ASSIGNMENT - Here is the task for the records below: repeat exactly the lines from the one with "let go (s : State)" to the one with "let s := ((s.wf e", both included, and nothing else.

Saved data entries
┄┄┄┄┄┄
-- ==== Sys2Proof/Machine/LaneBase.lean ====
section
/-! DEFINITION. Client lanes: bring-up, links, spare substitution (R355 to R375, R456). -/
namespace Sys2Proof.Machine

/-! ### Lanes, units, families -/

/-- Domain of a lane or unit 0 to 67 (R20). -/
def laneDomain (l : Nat) : Nat := engDomain (engLane l)

/-- The lane whose engine this is. -/
def laneOf (e : Nat) : Nat :=
  let n := engNo e
  if engDomain e = 8 then (if n < 32 then n else 32 + n) else (if n < 32 then 32 + n else 34 + n)

/-- Whether a lane's PLL runs in the SDH family (R356). -/
def State.sdhFamily (s : State) (l : Nat) : Bool := s.laneMode l = 3

/-- The PLL of a physical unit: its quad in its domain, or 8 for the spare pair (R40). -/
def pllOf (unit : Nat) : Nat := if unit < 0x20 then unit / 4 else 8

/-- Logical lanes, not OFF, that a PLL feeds. -/
def State.onPll (s : State) (d p : Nat) : List Nat :=
  (List.range 64).filter fun l => laneDomain l = d && pllOf (s.punit (engLane l)) = p && s.engState (engLane l) ≠ 0

/-- RATES of a RATE code (R362). -/
def ratesOf (rate : Nat) : Nat := rate - 1

/-- Whether a lane takes its signal from the line: not in a near-end loop (R368). -/
def State.fromLine (s : State) (l : Nat) : Bool := s.rf (engLane l) LN.LOOP = 0 || s.rf (engLane l) LN.LOOP = 3

/-- Whether a substitution of a lane, or of a member of its quad, runs (R375). -/
def State.substRuns (s : State) (l : Nat) : Bool := (s.members l).any fun m => (s.lane m).subst.isSome

/-! ### Links (R363 to R365, R386) -/

/-- LANE_LINK. -/
def State.linkCue (s : State) (l : Nat) (up : Bool) (cause : Nat) : State :=
  s.cue 0x3001 [byte l, byte (bit up), byte (s.rf (engLane l) LN.RATE_NOW), byte cause, byte (s.rf (engLane l) LN.FOM), 0, 0, 0]

/-- A lane begins at step 1 of R363, or with AN = 0 at its RATE (R364, R365); an SDH lane has no bring-up. -/
def State.startLane (s : State) (l : Nat) : State :=
  let e := engLane l
  let an := s.on e LN.AN && s.laneMode l != 3
  let s := s.wf e LN.RATE_NOW (if an then 1 else s.rf e LN.RATE)
  (s.wf e LN.SYNC 0).modLane l fun x => { x with step := if an then .pages else .done, ready := false }

/-- Every member of a lane's group begins again. -/
def State.startGroup (s : State) (l : Nat) : State := ((s.members l).foldl State.startLane s).wf (engLane (s.head l)) LN.ALIGNED 0

/-- The link of a lane or group comes up: bring-up is done, but a loop, which has stopped it, leaves it where it was (R368). -/
def State.linkUp (s : State) (l : Nat) : State :=
  let h := s.head l
  let loop := s.rf (engLane h) LN.LOOP ≠ 0
  let s := (s.members l).foldl (fun s m => s.modLane m fun x => { x with step := if loop then x.step else .done, sampled := false }) s
  if s.on (engLane h) LN.LINK then s
  else ((s.wf (engLane h) LN.LINK 1).wf (engLane h) LN.LINK_CHG 1).linkCue h true (if loop then 5 else 0)

/-- A group that was aligned, headed by lane `h`, loses alignment (R359). -/
def State.alignGone (s : State) (h : Nat) : State :=
  if s.on (engLane h) LN.ALIGNED then ((s.wf (engLane h) LN.ALIGNED 0).wf (engLane h) LN.ALIGN_LOST 1).bump (engLane h) LN.LN_ALIGN_LOSS else s

/-- Sync of a lane is gone (R359): it counts where it was there, and its group loses alignment. -/
def State.syncGone (s : State) (l : Nat) : State :=
  let s := if s.on (engLane l) LN.SYNC then (s.wf (engLane l) LN.SYNC 0).bump (engLane l) LN.LN_SYNC_LOSS else s
  s.alignGone (s.head l)

/-- The link of a lane or group goes down, where it was up. -/
def State.linkOff (s : State) (l cause : Nat) : State :=
  let h := s.head l
  if s.on (engLane h) LN.LINK then
    let s := ((s.wf (engLane h) LN.LINK 0).wf (engLane h) LN.LINK_CHG 1).linkCue h false cause
    (s.members l).foldl (fun s m => s.modLane m fun x => { x with sampled := false }) s
  else s

/-- The link, up or not, goes down and bring-up begins again (R369). -/
def State.linkAgain (s : State) (l cause : Nat) : State := (s.linkOff l cause).startGroup l

/-- A link that was up goes down: with AN = 1 bring-up begins again, with AN = 0 the lane waits at its rate (R364). What bring-up does while the link is
not up yet is its own (R363, R365). -/
def State.linkLost (s : State) (l cause : Nat) : State :=
  if !s.on (engLane (s.head l)) LN.LINK then s
  else if s.on (engLane l) LN.AN then s.linkAgain l cause
  else s.linkOff l cause

/-- A quad group does not come up: 1.25 Gbaud, and a new try after 1 s (R365). -/
def State.quadFail (s : State) (l : Nat) (mismatch : Bool) : State :=
  let h := s.head l
  let s := if mismatch then s.wf (engLane l) LN.QUAD_MISMATCH 1 else s
  let s := (s.members l).foldl (fun s m =>
    ((s.wf (engLane m) LN.RATE_NOW 1).wf (engLane m) LN.SYNC 0).modLane m fun x => { x with step := .retry, ready := false }) s
  s.linkCue h false (if mismatch then 4 else 3)

/-! ### Loops (R368) -/

/-- The loop of a lane, and of its quad, ends: what a near-end loop still holds is lost, and a link that came up in a loop before bring-up was done
goes down. -/
def State.endLoop (s : State) (l : Nat) : State :=
  let h := s.head l
  let s := if s.rf (engLane h) LN.LOOP ≠ 0 && (s.lane h).step ≠ .done then s.linkOff h 5 else s
  let s := (s.members l).foldl (fun s m => s.wf (engLane m) LN.LOOP 0) s
  s.modMac h fun m => { m with looped := [] }

/-! ### Figure of merit (R366, R367) -/

/-- FOM of an eye (R366): 255 times the smaller of h / 250 mV and w / 0.5 UI, at most 255. -/
def Eye.fom (x : Eye) : Nat := min 255 (min (255 * x.h / 250000) (255 * x.w / 500000))

/-- A DFE tap t (1 to 5) of the DFE field, and the field with it changed (R384). -/
def dfeTap (v t : Nat) : Int := let x := v / 2 ^ (6 * (t - 1)) % 64; if x < 32 then x else (x : Int) - 64
def setTap (v t : Nat) (x : Int) : Nat :=
  v - v / 2 ^ (6 * (t - 1)) % 64 * 2 ^ (6 * (t - 1)) + (x % 64).toNat * 2 ^ (6 * (t - 1))

/-- ENG_WEAR of a lane (R367). -/
def laneWear (trend retire : Nat) : Nat := min 0xFFFF (65535 * (255 - trend) / (255 - retire))

/-- WEAR of a lane follows TREND and RETIRE_FOM (R367). -/
def State.wearNow (s : State) (l : Nat) : State := s.wf (engLane l) HDR.WEAR (laneWear (s.rf (engLane l) LN.TREND) (s.rf (engLane l) LN.RETIRE_FOM))

/-- The trend set, with TREND and WEAR. -/
def State.setTrend (s : State) (l t : Nat) : State :=
  let s := s.modLane l fun x => { x with t256 := t, sampled := true }
  (s.wf (engLane l) LN.TREND (t / 256)).wearNow l

/-- One sample of the trend. -/
def nextTrend (t256 fom : Nat) : Nat := ((t256 : Int) + ((fom * 256 : Nat) - (t256 : Int)).tdiv 64).toNat

/-! ### Spare substitution (R371 to R375) -/

/-- The spares of a lane's domain, as units 64 to 67. -/
def sparesOf (l : Nat) : List Nat := if laneDomain l = 8 then [64, 65] else [66, 67]

/-- Spares of a domain that stand in SPARE. -/
def State.laneSpares (s : State) (l : Nat) : List Nat :=
  (s.client.pool.filter fun u => laneDomain u = laneDomain l) ++ (sparesOf l).filter fun u => s.engState (engLane u) = 6

/-- Lanes for which a unit of a PLL is being checked to take over: its PLL has been started in their family (R372). -/
def State.seekingOn (s : State) (d p : Nat) : List Nat :=
  (List.range 64).filter fun m => laneDomain m = d && match (s.lane m).subst with
    | some { step := .check v, .. } => pllOf (engNo (engLane v)) = p
    | _ => false

/-- Whether a spare's PLL serves a lane: stopped, or in the lane's family (R371). -/
def State.spareSuits (s : State) (l u : Nat) : Bool :=
  let p := pllOf (engNo (engLane u))
  (s.onPll (laneDomain l) p ++ s.seekingOn (laneDomain l) p).all fun m => s.sdhFamily m == s.sdhFamily l

/-- LANE_SUBST. -/
def State.substCue (s : State) (l cause old new hit : Nat) : State :=
  s.cue 0x3002 ([byte l, byte cause, byte (laneDomain l), byte old, byte new, 0] ++ le 2 hit)

/-- A unit 0 to 67 by its engine number in a lane's domain. -/
def unitOf (l n : Nat) : Nat := laneOf (eng (laneDomain l) n)

/-- A physical unit leaves service: RETIRED, with the lane it last served (R456, R457). -/
def State.retireUnit (s : State) (u l : Nat) : State :=
  let s := { s with client := { s.client with out := s.client.out.put u l, pool := s.client.pool.filter (· != u) } }
  if u < 64 then s else (s.setEng (engLane u) 5).wf (engLane u) HDR.LUNIT 0xFF

/-- No unit is left for a lane: it stays on its unit, or is RETIRED (R375, R447). -/
def State.noUnit (s : State) (l cause : Nat) : State :=
  let e := engLane l
  let s := s.modLane l fun x => { x with subst := none }
  if cause = 0 then
    if (s.lane l).noSpare then s else (s.modLane l fun x => { x with noSpare := true }).substCue l 0 (s.punit e) 0xFF 0
  else
    let s := { s with client := { s.client with out := s.client.out.put (unitOf l (s.punit e)) l } }
    (s.setEng e 5).noSpare e 1 (locOf e)

/-- A substitution begins, or goes on to the next unit: the reserve first where a unit FAILED, then the lowest spare (R371, R374). -/
def State.seekUnit (s : State) (l cause trend : Nat) : State :=
  let go (s : State) (u cause : Nat) : State := s.modLane l fun x => { x with subst := some { cause := cause, trend := trend, step := .check u } }
  match (s.lane l).reserve with
  | some u => if cause = 0 then spare s go else go (s.modLane l fun x => { x with reserve := none }) u 2
  | none => spare s go
where
  spare (s : State) (go : State → Nat → Nat → State) : State :=
    match (s.laneSpares l).find? fun u => !s.unitsInTest.contains u && s.spareSuits l u with
    | some u => go s u (if cause = 2 then 1 else cause)
    | none => s.noUnit l cause

/-- A lane's unit becomes FAILED (R27, R371, R372). The ENG_FAULT bit is set before. -/
def State.laneFail (s : State) (l : Nat) : State :=
  let e := engLane l
  if s.engState e = 4 || s.engState e = 5 then s
  else
    let trend := s.rf e LN.TREND
    let s := (s.linkOff l 6).failEngine e
    match (s.lane l).subst with
    | some { step := .check u, .. } => s.modLane l fun x => { x with subst := some { cause := 1, trend := trend, step := .check u } }
    | some { step := .freed u, .. } => (s.modLane l fun x => { x with subst := none, reserve := some u }).seekUnit l 1 trend
    | none => s.seekUnit l 1 trend

/-- A unit that passed its self-check takes over a lane (R23, R372, R456): ENG_SUBST, LANE_SUBST, SPARE_TAKEN. -/
def State.cutOver (s : State) (l u : Nat) (x : Subst) (hit : Nat) : State :=
  let e := engLane l
  let old := unitOf l (s.punit e)
  let n := engNo (engLane u)
  let s := ((s.wf e HDR.PUNIT n).bump e HDR.NSUBST).endLoop l
  let s := { s with client := { s.client with pool := s.client.pool.filter (· != u) } }
  let s := if u < 64 then s else (s.setEng (engLane u) 2).wf (engLane u) HDR.LUNIT (engNo e)
  let s := s.modLane l fun y => { y with sampled := false, subst := none }
  let s :=
    if x.cause = 0 then s.modLane l fun y => { y with subst := some { x with step := .freed old } }
    else ((s.retireUnit old l).setEng e 1).startGroup l
  let s := s.substCue l x.cause (engNo (engLane old)) n hit
  s.spareTaken e 1 (if x.cause = 0 then 0 else 1) (locOf e) (s.laneSpares l).length

/-- The freed unit's own self-check (R374). -/
def State.freedCheck (s : State) (l u : Nat) (x : Subst) (pass : Bool) : State :=
  let s := s.modLane l fun y => { y with subst := none }
  if pass then
    let s := (s.modLane l fun y => { y with reserve := some u, noTrend := true }).wf (engLane l) LN.EXT 1
    s.cue 0x3003 [byte l, byte x.trend, byte (s.rf (engLane l) LN.FOM), 0]
  else s.retireUnit u l

/-- A falling trend starts a substitution (R367, R374, R375). -/
def State.trendFalls (s : State) (l : Nat) : State :=
  let e := engLane l
  if (s.lane l).t256 < s.rf e LN.RETIRE_FOM * 256 && !(s.lane l).noTrend && (s.lane l).subst.isNone then s.seekUnit l 0 (s.rf e LN.TREND)
  else s

end Sys2Proof.Machine
end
┄┄┄┄┄┄
YOUR SOLUTION -
  let go (s : State) (u cause : Nat) : State := s.modLane l fun x => { x with subst := some { cause := cause, trend := trend, step := .check u } }
  match (s.lane l).reserve with
  | some u => if cause = 0 then spare s go else go (s.modLane l fun x => { x with reserve := none }) u 2
  | none => spare s go
where
  spare (s : State) (go : State → Nat → Nat → State) : State :=
    match (s.laneSpares l).find? fun u => !s.unitsInTest.contains u && s.spareSuits l u with
    | some u => go s u (if cause = 2 then 1 else cause)
    | none => s.noUnit l cause

/-- A lane's unit becomes FAILED (R27, R371, R372). The ENG_FAULT bit is set before. -/
def State.laneFail (s : State) (l : Nat) : State :=
  let e := engLane l
  if s.engState e = 4 || s.engState e = 5 then s
  else
    let trend := s.rf e LN.TREND
    let s := (s.linkOff l 6).failEngine e
    match (s.lane l).subst with
    | some { step := .check u, .. } => s.modLane l fun x => { x with subst := some { cause := 1, trend := trend, step := .check u } }
    | some { step := .freed u, .. } => (s.modLane l fun x => { x with subst := none, reserve := some u }).seekUnit l 1 trend
    | none => s.seekUnit l 1 trend

/-- A unit that passed its self-check takes over a lane (R23, R372, R456): ENG_SUBST, LANE_SUBST, SPARE_TAKEN. -/
def State.cutOver (s : State) (l u : Nat) (x : Subst) (hit : Nat) : State :=
  let e := engLane l
  let old := unitOf l (s.punit e)
  let n := engNo (engLane u)
  let s := ((s.wf e HDR.PUNIT n).bump e HDR.NSUBST).endLoop l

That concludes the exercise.